What do you think is the single weakest link in the current
(or future) modeling scenarios ?
What parts of the data sets are the worst ?
(Tim Marshall once said "Upper Air", --still true ?)
How bad is it ?
For short term (Day 1) forecasting, how much of a problem is
machine epsilon / butterfly effect ?
I imagine that it is probably dwarfed by the data problem.
When we "idealize" a data set, do we fill in the gaps with
smooth transitions ? Or do we do regression and fluctuate
around the "means" with a sort of random "grainy" character ?
Any help would be appreciated.
Any good articles / books for someone who wants to get started
in the subject area of meso/micro-scale WX modeling ?
In my opinion, the spatial resolution of the availability of data will be the biggest factor to hinder significant improvements in small-scale NWP. The highest resolution data we have to put into a NWP model comes from a network like the Oklahoma mesonet, in which stations are probably 20-30 km apart on average. Yet we're trying to run models at kilometer scale resolution. There's at least an order of magnitude difference there. Non-surface-based data is even more sparse, as all we have is the NWS raob network, some number of airplane obs (quality?), and a small number of independent measurements or supplemental sounding sites.
To answer your question about idealizing data sets, both types of assimilation are being researched. Current operational models generally use fixed covariance data assimilation schemes that generally cause assimilated data to be assimilated smoothly and evenly between all data points, but assimilation schemes using flow-dependent covariances exist and can be used. They are more computationally expensive, however, and you aren't likely to see them in widespread use anytime soon.
This is not to say that there is no hope in numerical weather prediction at small scales. Running models on the kilometer scale offers an immense amount of detail and realism that can't be obtained from lower-resolution models. This realism is very helpful in forecasting some general characteristics of the weather rather than specifics. For example, a 2 km model may initiate storms along a dryline at 2115Z, but the actual storms may develop at 2145Z and with distance errors of several tens of kilometers. Compared to the size and length scales of the storms, those errors are terrible!
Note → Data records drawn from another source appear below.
@[simp] theorem memRead_a (s : State) (k : Addr) (bus : Bus) : (memRead s k bus).2.a = s.a := rfl
@[simp] theorem memRead_x (s : State) (k : Addr) (bus : Bus) : (memRead s k bus).2.x = s.x := rfl
@[simp] theorem memRead_y (s : State) (k : Addr) (bus : Bus) : (memRead s k bus).2.y = s.y := rfl
@[simp] theorem memRead_sp (s : State) (k : Addr) (bus : Bus) : (memRead s k bus).2.sp = s.sp := rfl
@[simp] theorem memRead_pc (s : State) (k : Addr) (bus : Bus) : (memRead s k bus).2.pc = s.pc := rfl
@[simp] theorem memRead_p (s : State) (k : Addr) (bus : Bus) : (memRead s k bus).2.p = s.p := rfl
@[simp] theorem memRead_run (s : State) (k : Addr) (bus : Bus) : (memRead s k bus).2.run = s.run := rfl
@[simp] theorem memRead_haltIn (s : State) (k : Addr) (bus : Bus) : (memRead s k bus).2.haltIn = s.haltIn := rfl
@[simp] theorem memRead_nmiPending (s : State) (k : Addr) : (memRead s k).2.nmiPending = s.nmiPending := rfl
@[simp] theorem memRead_mem (s : State) (k : Addr) : (memRead s k).2.mem = s.mem := rfl
@[simp] theorem memRead_ticks (s : State) (k : Addr) : (memRead s k).2.ticks = s.ticks := rfl
@[simp] theorem memRead_device (s : State) (k : Addr) : (memRead s k).2.device = s.device := rfl
@[simp] theorem memRead_events (s : State) (k : Addr) : (memRead s k).2.events = s.events ++ [.read k (byteAt s k)] := rfl

@[simp] theorem memWrite_a (s : State) (k : Addr) (v : Byte) (bus : Bus) : (memWrite s k v bus).a = s.a := rfl
@[simp] theorem memWrite_x (s : State) (k : Addr) (v : Byte) (bus : Bus) : (memWrite s k v bus).x = s.x := rfl
@[simp] theorem memWrite_y (s : State) (k : Addr) (v : Byte) (bus : Bus) : (memWrite s k v bus).y = s.y := rfl
@[simp] theorem memWrite_sp (s : State) (k : Addr) (v : Byte) (bus : Bus) : (memWrite s k v bus).sp = s.sp := rfl
@[simp] theorem memWrite_pc (s : State) (k : Addr) (v : Byte) (bus : Bus) : (memWrite s k v bus).pc = s.pc := rfl
@[simp] theorem memWrite_p (s : State) (k : Addr) (v : Byte) (bus : Bus) : (memWrite s k v bus).p = s.p := rfl
@[simp] theorem memWrite_run (s : State) (k : Addr) (v : Byte) (bus : Bus) : (memWrite s k v bus).run = s.run := rfl
@[simp] theorem memWrite_haltIn (s : State) (k : Addr) (v : Byte) (bus : Bus) : (memWrite s k v bus).haltIn = s.haltIn := rfl
@[simp] theorem memWrite_nmiPending (s : State) (k : Addr) (v : Byte) : (memWrite s k v).nmiPending = s.nmiPending := rfl
@[simp] theorem memWrite_mem (s : State) (k : Addr) (v : Byte) : (memWrite s k v).mem = s.mem.set k.toNat v := rfl
@[simp] theorem memWrite_ticks (s : State) (k : Addr) (v : Byte) : (memWrite s k v).ticks = s.ticks := rfl
@[simp] theorem memWrite_device (s : State) (k : Addr) (v : Byte) : (memWrite s k v).device = s.device := rfl
@[simp] theorem memWrite_events (s : State) (k : Addr) (v : Byte) (bus : Bus) : (memWrite s k v bus).events = s.events ++ [.write k v] := rfl

@[simp] theorem tick_a (s : State) (n : Nat) (bus : Bus) : (tick s n bus).a = s.a := rfl
@[simp] theorem tick_x (s : State) (n : Nat) (bus : Bus) : (tick s n bus).x = s.x := rfl
@[simp] theorem tick_y (s : State) (n : Nat) (bus : Bus) : (tick s n bus).y = s.y := rfl
@[simp] theorem tick_sp (s : State) (n : Nat) (bus : Bus) : (tick s n bus).sp = s.sp := rfl
@[simp] theorem tick_pc (s : State) (n : Nat) (bus : Bus) : (tick s n bus).pc = s.pc := rfl
@[simp] theorem tick_p (s : State) (n : Nat) (bus : Bus) : (tick s n bus).p = s.p := rfl
@[simp] theorem tick_run (s : State) (n : Nat) (bus : Bus) : (tick s n bus).run = s.run := rfl
@[simp] theorem tick_haltIn (s : State) (n : Nat) (bus : Bus) : (tick s n bus).haltIn = s.haltIn := rfl
@[simp] theorem tick_nmiPending (s : State) (n : Nat) : (tick s n).nmiPending = s.nmiPending := rfl
@[simp] theorem tick_mem (s : State) (n : Nat) : (tick s n).mem = s.mem := rfl
@[simp] theorem tick_ticks (s : State) (n : Nat) : (tick s n).ticks = s.ticks + n := rfl
@[simp] theorem tick_device (s : State) (n : Nat) : (tick s n).device = s.device := rfl
@[simp] theorem tick_events (s : State) (n : Nat) (bus : Bus) : (tick s n bus).events = s.events ++ [.tick n] := rfl

@[simp] theorem pollNmi_a (s : State) (bus : Bus) : (pollNmi s bus).2.a = s.a := rfl
@[simp] theorem pollNmi_x (s : State) (bus : Bus) : (pollNmi s bus).2.x = s.x := rfl
@[simp] theorem pollNmi_y (s : State) (bus : Bus) : (pollNmi s bus).2.y = s.y := rfl
@[simp] theorem pollNmi_sp (s : State) (bus : Bus) : (pollNmi s bus).2.sp = s.sp := rfl
@[simp] theorem pollNmi_pc (s : State) (bus : Bus) : (pollNmi s bus).2.pc = s.pc := rfl
@[simp] theorem pollNmi_p (s : State) (bus : Bus) : (pollNmi s bus).2.p = s.p := rfl
@[simp] theorem pollNmi_run (s : State) (bus : Bus) : (pollNmi s bus).2.run = s.run := rfl
@[simp] theorem pollNmi_haltIn (s : State) (bus : Bus) : (pollNmi s bus).2.haltIn = s.haltIn := rfl
@[simp] theorem pollNmi_nmiPending (s : State) : (pollNmi s).2.nmiPending = false := rfl
@[simp] theorem pollNmi_mem (s : State) : (pollNmi s).2.mem = s.mem := rfl
@[simp] theorem pollNmi_ticks (s : State) : (pollNmi s).2.ticks = s.ticks := rfl
@[simp] theorem pollNmi_device (s : State) : (pollNmi s).2.device = s.device := rfl
@[simp] theorem pollNmi_events (s : State) : (pollNmi s).2.events = s.events ++ [.pollNmi s.nmiPending] := rfl

@[simp] theorem push_a (s : State) (v : Byte) (bus : Bus) : (push s v bus).a = s.a := rfl
@[simp] theorem push_x (s : State) (v : Byte) (bus : Bus) : (push s v bus).x = s.x := rfl
@[simp] theorem push_y (s : State) (v : Byte) (bus : Bus) : (push s v bus).y = s.y := rfl
@[simp] theorem push_sp (s : State) (v : Byte) (bus : Bus) : (push s v bus).sp = s.sp - 1 := rfl
@[simp] theorem push_pc (s : State) (v : Byte) (bus : Bus) : (push s v bus).pc = s.pc := rfl
@[simp] theorem push_p (s : State) (v : Byte) (bus : Bus) : (push s v bus).p = s.p := rfl
@[simp] theorem push_run (s : State) (v : Byte) (bus : Bus) : (push s v bus).run = s.run := rfl
@[simp] theorem push_haltIn (s : State) (v : Byte) (bus : Bus) : (push s v bus).haltIn = s.haltIn := rfl
@[simp] theorem push_nmiPending (s : State) (v : Byte) : (push s v).nmiPending = s.nmiPending := rfl
@[simp] theorem push_mem (s : State) (v : Byte) : (push s v).mem = s.mem.set (stackAddr s.sp).toNat v := rfl
@[simp] theorem push_ticks (s : State) (v : Byte) : (push s v).ticks = s.ticks := rfl
@[simp] theorem push_device (s : State) (v : Byte) : (push s v).device = s.device := rfl
@[simp] theorem push_events (s : State) (v : Byte) (bus : Bus) : (push s v bus).events = s.events ++ [.write (stackAddr s.sp) v] := rfl

@[simp] theorem pop_a (s : State) (bus : Bus) : (pop s bus).2.a = s.a := rfl
@[simp] theorem pop_x (s : State) (bus : Bus) : (pop s bus).2.x = s.x := rfl
@[simp] theorem pop_y (s : State) (bus : Bus) : (pop s bus).2.y = s.y := rfl
@[simp] theorem pop_sp (s : State) (bus : Bus) : (pop s bus).2.sp = s.sp + 1 := rfl
@[simp] theorem pop_pc (s : State) (bus : Bus) : (pop s bus).2.pc = s.pc := rfl
@[simp] theorem pop_p (s : State) (bus : Bus) : (pop s bus).2.p = s.p := rfl
@[simp] theorem pop_run (s : State) (bus : Bus) : (pop s bus).2.run = s.run := rfl
@[simp] theorem pop_haltIn (s : State) (bus : Bus) : (pop s bus).2.haltIn = s.haltIn := rfl
@[simp] theorem pop_nmiPending (s : State) : (pop s).2.nmiPending = s.nmiPending := rfl
@[simp] theorem pop_mem (s : State) : (pop s).2.mem = s.mem := rfl
@[simp] theorem pop_ticks (s : State) : (pop s).2.ticks = s.ticks := rfl
@[simp] theorem pop_device (s : State) : (pop s).2.device = s.device := rfl
@[simp] theorem pop_events (s : State) : (pop s).2.events = s.events ++ [.read (stackAddr (s.sp + 1)) (byteAt s (stackAddr (s.sp + 1)))] := rfl

@[simp] theorem finishAt_a (s : State) (n : Nat) (w : Addr) (bus : Bus) : (finishAt s n w bus).a = s.a := rfl
@[simp] theorem finishAt_x (s : State) (n : Nat) (w : Addr) (bus : Bus) : (finishAt s n w bus).x = s.x := rfl
@[simp] theorem finishAt_y (s : State) (n : Nat) (w : Addr) (bus : Bus) : (finishAt s n w bus).y = s.y := rfl
@[simp] theorem finishAt_sp (s : State) (n : Nat) (w : Addr) (bus : Bus) : (finishAt s n w bus).sp = s.sp := rfl
@[simp] theorem finishAt_pc (s : State) (n : Nat) (w : Addr) (bus : Bus) : (finishAt s n w bus).pc = w := rfl
@[simp] theorem finishAt_p (s : State) (n : Nat) (w : Addr) (bus : Bus) : (finishAt s n w bus).p = s.p := rfl
@[simp] theorem finishAt_run (s : State) (n : Nat) (w : Addr) (bus : Bus) : (finishAt s n w bus).run = s.run := rfl
@[simp] theorem finishAt_haltIn (s : State) (n : Nat) (w : Addr) (bus : Bus) : (finishAt s n w bus).haltIn = s.haltIn := rfl
@[simp] theorem finishAt_nmiPending (s : State) (n : Nat) (w : Addr) : (finishAt s n w).nmiPending = s.nmiPending := rfl
@[simp] theorem finishAt_mem (s : State) (n : Nat) (w : Addr) : (finishAt s n w).mem = s.mem := rfl
@[simp] theorem finishAt_ticks (s : State) (n : Nat) (w : Addr) : (finishAt s n w).ticks = s.ticks + n := rfl
@[simp] theorem finishAt_device (s : State) (n : Nat) (w : Addr) : (finishAt s n w).device = s.device := rfl
@[simp] theorem finishAt_events (s : State) (n : Nat) (w : Addr) (bus : Bus) : (finishAt s n w bus).events = s.events ++ [.tick n] := rfl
But compared to the applicable scales for a NWS forecaster, those are acceptable since the forecaster was given information on the 1) storm mode, 2) approximate initiation time, 3) approximate number of cells, 4) approximate orientation of lines of cells, and 5) evolution of the cells (either persistent discrete storms or building upscale into an MCS), which is all very helpful despite the lack of true accuracy. We're really nudging up against the asymptotic limit of predictability once we're down to kilometer scale, so it would be unrealistic to expect smaller errors than those described in the example above. We need to improve the data used to feed the model as well as the model physics (in particular at kilometer scales: microphysics, PBL, land surface, and radiation schemes).